Usage
Command-line interface
The mdstools CLI provides commands for converting between YAML and tabular formats.
Flatten YAML to Excel/CSV
Convert a nested YAML metadata file to a tabular format:
mdstools flatten tests/example_metadata.yaml --output-dir generated
Or via pixi:
pixi run flatten tests/example_metadata.yaml --output-dir generated
Options:
--output-dir— Output directory (default:generated/)--schema— Schema name for enrichment (adds descriptions and examples)--format— Output format:xlsx,csv, ormd
Unflatten Excel/CSV to YAML
Convert a tabular file back to nested YAML:
mdstools unflatten generated/output.xlsx
Or via pixi:
pixi run unflatten generated/output.xlsx
Update metadata to a newer schema version
Migrate a metadata file (or data package) from an older schema version to a
newer one. Without --in-place this is a dry run that reports the migration
steps per document:
mdstools update path/to/metadata.yaml
Apply the migration, rewriting the file in place (YAML comments and layout are preserved):
mdstools update path/to/metadata.yaml --in-place
Or via pixi:
pixi run update path/to/metadata.yaml --in-place
Options:
--to-version— Target schema version (default: the installed version).--in-place— Write the migrated file back in place. Without it,updateonly reports what would change.
Data packages are handled per resource: each resources[].metadata.<key> block
is migrated using its own echemdbSchemaVersion.
Python API
Basic flattening
from mdstools.metadata.metadata import Metadata
data = {"curation": {"process": [{"role": "curator", "name": "Jane Doe"}]}}
metadata = Metadata(data)
flattened = metadata.flatten()
flattened.to_excel("output.xlsx")
With schema enrichment
from mdstools.metadata.metadata import Metadata
from mdstools.metadata.enriched_metadata import EnrichedFlattenedMetadata
metadata = Metadata(data)
flattened = metadata.flatten()
enriched = EnrichedFlattenedMetadata(flattened.rows, schema_dir="schemas")
enriched.to_excel("output.xlsx")
Multi-sheet Excel export
enriched.to_excel("output.xlsx", separate_sheets=True)
Schema validation
from mdstools.schema.validator import validate_with_json_schema, validate_with_pydantic
# JSON Schema validation
validate_with_json_schema(data, schema_name="minimum_echemdb")
# Pydantic validation
validate_with_pydantic(data, schema_name="minimum_echemdb")

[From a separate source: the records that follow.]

-- ==== Sys2Proof/Laws/Micro.lean ====
section
/-! SUPPORT. One equation per micro-step that uses a port: which way it goes for each answer the environment gives
next, in terms of the primitive's effect (`(p.railWrite true).2`, ...). Beside `Laws.State` these say everything a
micro-step can do. -/

namespace Sys2Proof.Machine

/-! ### The digitizer side -/

theorem qryTransfer_eq (d : Dig) : Machine.qryTransfer d = match d.nextTransfer with
    | .err e => (d.busTransfer qryMessages).2.raise (.transport e)
    | .short _ => (d.busTransfer qryMessages).2.raise .protocol
    | .full rx => (d.busTransfer qryMessages).2.goto (.qryLatch rx) := by
  simp only [Machine.qryTransfer, Dig.busTransfer_eq]
  cases d.nextTransfer <;> rfl

theorem penRecv_eq (d : Dig) : Machine.penRecv d = match d.nextRecv with
    | .err _ => d.busRecv.2.complete none
    | .ok raw => d.busRecv.2.goto (.penDecode raw) := by
  simp only [Machine.penRecv, Dig.busRecv_eq]
  cases d.nextRecv <;> rfl

/-! ### The power side -/

theorem railEnWrite_eq (p : Pwr) : railEnWrite p = match p.nextRailWrite with
    | .err e _ => (p.railWrite true).2.raise (.transport e)
    | .ok => (p.railWrite true).2.goto .enRail := by
  simp only [railEnWrite, Pwr.railWrite_eq]
  cases p.nextRailWrite <;> rfl

theorem railEnPoll_eq (t : Nat) (p : Pwr) : railEnPoll t p = match p.lineAt 0 with
    | .err e => p.gpioRead.2.goto (.enAbort e)
    | .level g => p.gpioRead.2.goto (.enCount t g) := by
  simp only [railEnPoll, Pwr.gpioRead_eq]
  cases p.lineAt 0 <;> rfl

theorem railEnSleep_eq (t : Nat) (p : Pwr) :
    railEnSleep t p = p.pollSleep.2.goto (p.enNext (t + p.sleepAt 1000 1500 0)) := by
  rw [← p.sleep_answer]
  rfl

theorem railDisWrite_eq (p : Pwr) : railDisWrite p = (p.railWrite false).2.goto (.disSleep p.nextRailWrite) := by
  simp only [railDisWrite, Pwr.railWrite_eq]

theorem railIsenQuery_eq (p : Pwr) : railIsenQuery p = match p.nextRailQuery with
    | .err e => p.railQuery.2.raise (.transport e)
    | .ok => p.railQuery.2.complete (.bit p.chip.railOn) := by
  simp only [railIsenQuery, Pwr.railQuery_eq]
  cases p.nextRailQuery <;> rfl

theorem railStatPoll_eq (p : Pwr) : railStatPoll p = match p.lineAt 0 with
    | .err e => p.gpioRead.2.raise (.gpioRead e)
    | .level g => p.gpioRead.2.goto (.statCount g) := by
  simp only [railStatPoll, Pwr.gpioRead_eq]
  cases p.lineAt 0 <;> rfl

theorem railStatSleep_eq (p : Pwr) : railStatSleep p = p.pollSleep.2.goto p.statNext :=
  rfl

theorem vcomRdmvLow_eq (p : Pwr) : vcomRdmvLow p = match p.nextVcomRead with
    | .err e => p.readVcomL.2.raise (.transport e)
    | .ok => p.readVcomL.2.goto (.rdmvHigh p.chip.vcomL) := by
  simp only [vcomRdmvLow, Pwr.readVcomL_eq]
  cases p.nextVcomRead <;> rfl

theorem vcomRdmvHigh_eq (low : Byte) (p : Pwr) : vcomRdmvHigh low p = match p.nextVcomRead with
    | .err e => p.readVcomH.2.raise (.transport e)
    | .ok => p.readVcomH.2.complete (.int (vcomDecodeSigned low p.chip.vcomH)) := by
  simp only [vcomRdmvHigh, Pwr.readVcomH_eq]
  cases p.nextVcomRead <;> rfl

theorem vcomRduvLow_eq (p : Pwr) : vcomRduvLow p = match p.nextVcomRead with
    | .err e => p.readVcomL.2.raise (.transport e)
    | .ok => p.readVcomL.2.goto (.rduvHigh p.chip.vcomL) := by
  simp only [vcomRduvLow, Pwr.readVcomL_eq]
  cases p.nextVcomRead <;> rfl

theorem vcomRduvHigh_eq (low : Byte) (p : Pwr) : vcomRduvHigh low p = match p.nextVcomRead with
    | .err e => p.readVcomH.2.raise (.transport e)
    | .ok => p.readVcomH.2.complete (.int (vcomDecodeUv low p.chip.vcomH)) := by
  simp only [vcomRduvHigh, Pwr.readVcomH_eq]
  cases p.nextVcomRead <;> rfl

theorem vcomWrmvLow_eq (low high : Byte) (p : Pwr) : vcomWrmvLow low high p = match p.nextVcomWrite with
    | .err e _ => (p.writeVcomL low).2.raise (.transport e)
    | .ok => (p.writeVcomL low).2.goto (.wrmvHigh high) := by
  simp only [vcomWrmvLow, Pwr.writeVcomL_eq]
  cases p.nextVcomWrite <;> rfl

theorem vcomWrmvHigh_eq (high : Byte) (p : Pwr) : vcomWrmvHigh high p = match p.nextVcomWrite with
    | .err e _ => (p.writeVcomH high).2.raise (.transport e)
    | .ok => (p.writeVcomH high).2.complete .ok := by
  simp only [vcomWrmvHigh, Pwr.writeVcomH_eq]
  cases p.nextVcomWrite <;> rfl

theorem fltStateRead_eq (p : Pwr) : Machine.fltStateRead p = match p.nextFaultRead with
    | .err e => p.readFault.2.raise (.transport e)
    | .ok v => p.readFault.2.complete (fltStateOf v) := by
  simp only [Machine.fltStateRead, Pwr.readFault_eq]
  cases p.nextFaultRead <;> rfl

theorem fltPgRead_eq (p : Pwr) : Machine.fltPgRead p = match p.nextFaultRead with
    | .err e => p.readFault.2.raise (.transport e)
    | .ok v => p.readFault.2.complete (.bit (fltPgBit v)) := by
  simp only [Machine.fltPgRead, Pwr.readFault_eq]
  cases p.nextFaultRead <;> rfl

/-- What a micro-step of `PWR` leaves of `rail`, phase by phase (spec/42_power_rail_sequencer.md R168). -/
theorem Pwr.micro_rail (p : Pwr) : p.micro.1.rail = match p.phase with
    | .enRail => .enabling
    | .enGood _ => .enabled
    | .enAbort _ => .enabled
    | .enFail _ => .failed
    | .forcedRail _ => .disabled
    | .disRail => .disabled
    | _ => p.rail := by
  cases hp : p.phase with
  | enWrite => simp only [Pwr.micro, hp, railEnWrite_eq]; cases p.nextRailWrite <;> simp
  | enPoll t => simp only [Pwr.micro, hp, railEnPoll_eq]; cases p.lineAt 0 <;> simp
  | enSleep t => simp [Pwr.micro, hp, railEnSleep_eq, Pwr.pollSleep]
  | enReport t => simp [Pwr.micro, hp, railEnReport]
  | enTimeout t => simp [Pwr.micro, hp, railEnTimeout]
  | forcedWrite t => simp [Pwr.micro, hp, railForcedWrite]
  | forcedSleep t => simp [Pwr.micro, hp, Pwr.rampSleep]
  | disWrite => simp [Pwr.micro, hp, railDisWrite_eq]
  | disSleep w => cases w <;> simp [Pwr.micro, hp, railDisSleep, Pwr.rampSleep]
  | isenQuery => simp only [Pwr.micro, hp, railIsenQuery_eq]; cases p.nextRailQuery <;> simp
  | statPoll => simp only [Pwr.micro, hp, railStatPoll_eq]; cases p.lineAt 0 <;> simp
  | statSleep => simp [Pwr.micro, hp, railStatSleep_eq, Pwr.pollSleep]
  | rdmvLow => simp only [Pwr.micro, hp, vcomRdmvLow_eq]; cases p.nextVcomRead <;> simp
  | rdmvHigh low => simp only [Pwr.micro, hp, vcomRdmvHigh_eq]; cases p.nextVcomRead <;> simp
  | rduvLow => simp only [Pwr.micro, hp, vcomRduvLow_eq]; cases p.nextVcomRead <;> simp
  | rduvHigh low => simp only [Pwr.micro, hp, vcomRduvHigh_eq]; cases p.nextVcomRead <;> simp
  | wrmvLow low high => simp only [Pwr.micro, hp, vcomWrmvLow_eq]; cases p.nextVcomWrite <;> simp
  | wrmvHigh high => simp only [Pwr.micro, hp, vcomWrmvHigh_eq]; cases p.nextVcomWrite <;> simp
  | fltStateRead => simp only [Pwr.micro, hp, fltStateRead_eq]; cases p.nextFaultRead <;> simp
  | fltPgRead => simp only [Pwr.micro, hp, fltPgRead_eq]; cases p.nextFaultRead <;> simp
  | _ => simp [Pwr.micro, hp]

end Sys2Proof.Machine
end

Migrating metadata across schema versions
from mdstools.schema.migrate import MetadataMigrator, migrate_file
# In memory: migrate a dict, then validate the result against a target schema
migrated = MetadataMigrator(data, target_version="latest").migrated()
MetadataMigrator(data).validate("minimum_echemdb")
# From a file (returns the migrated dict; pass in_place=True to overwrite,
# preserving YAML comments)
migrated = migrate_file("metadata.yaml", in_place=True)
Only breaking schema changes need a migration step; additive changes are
backward-compatible. Steps are declared in mdstools/schema/migrations.py.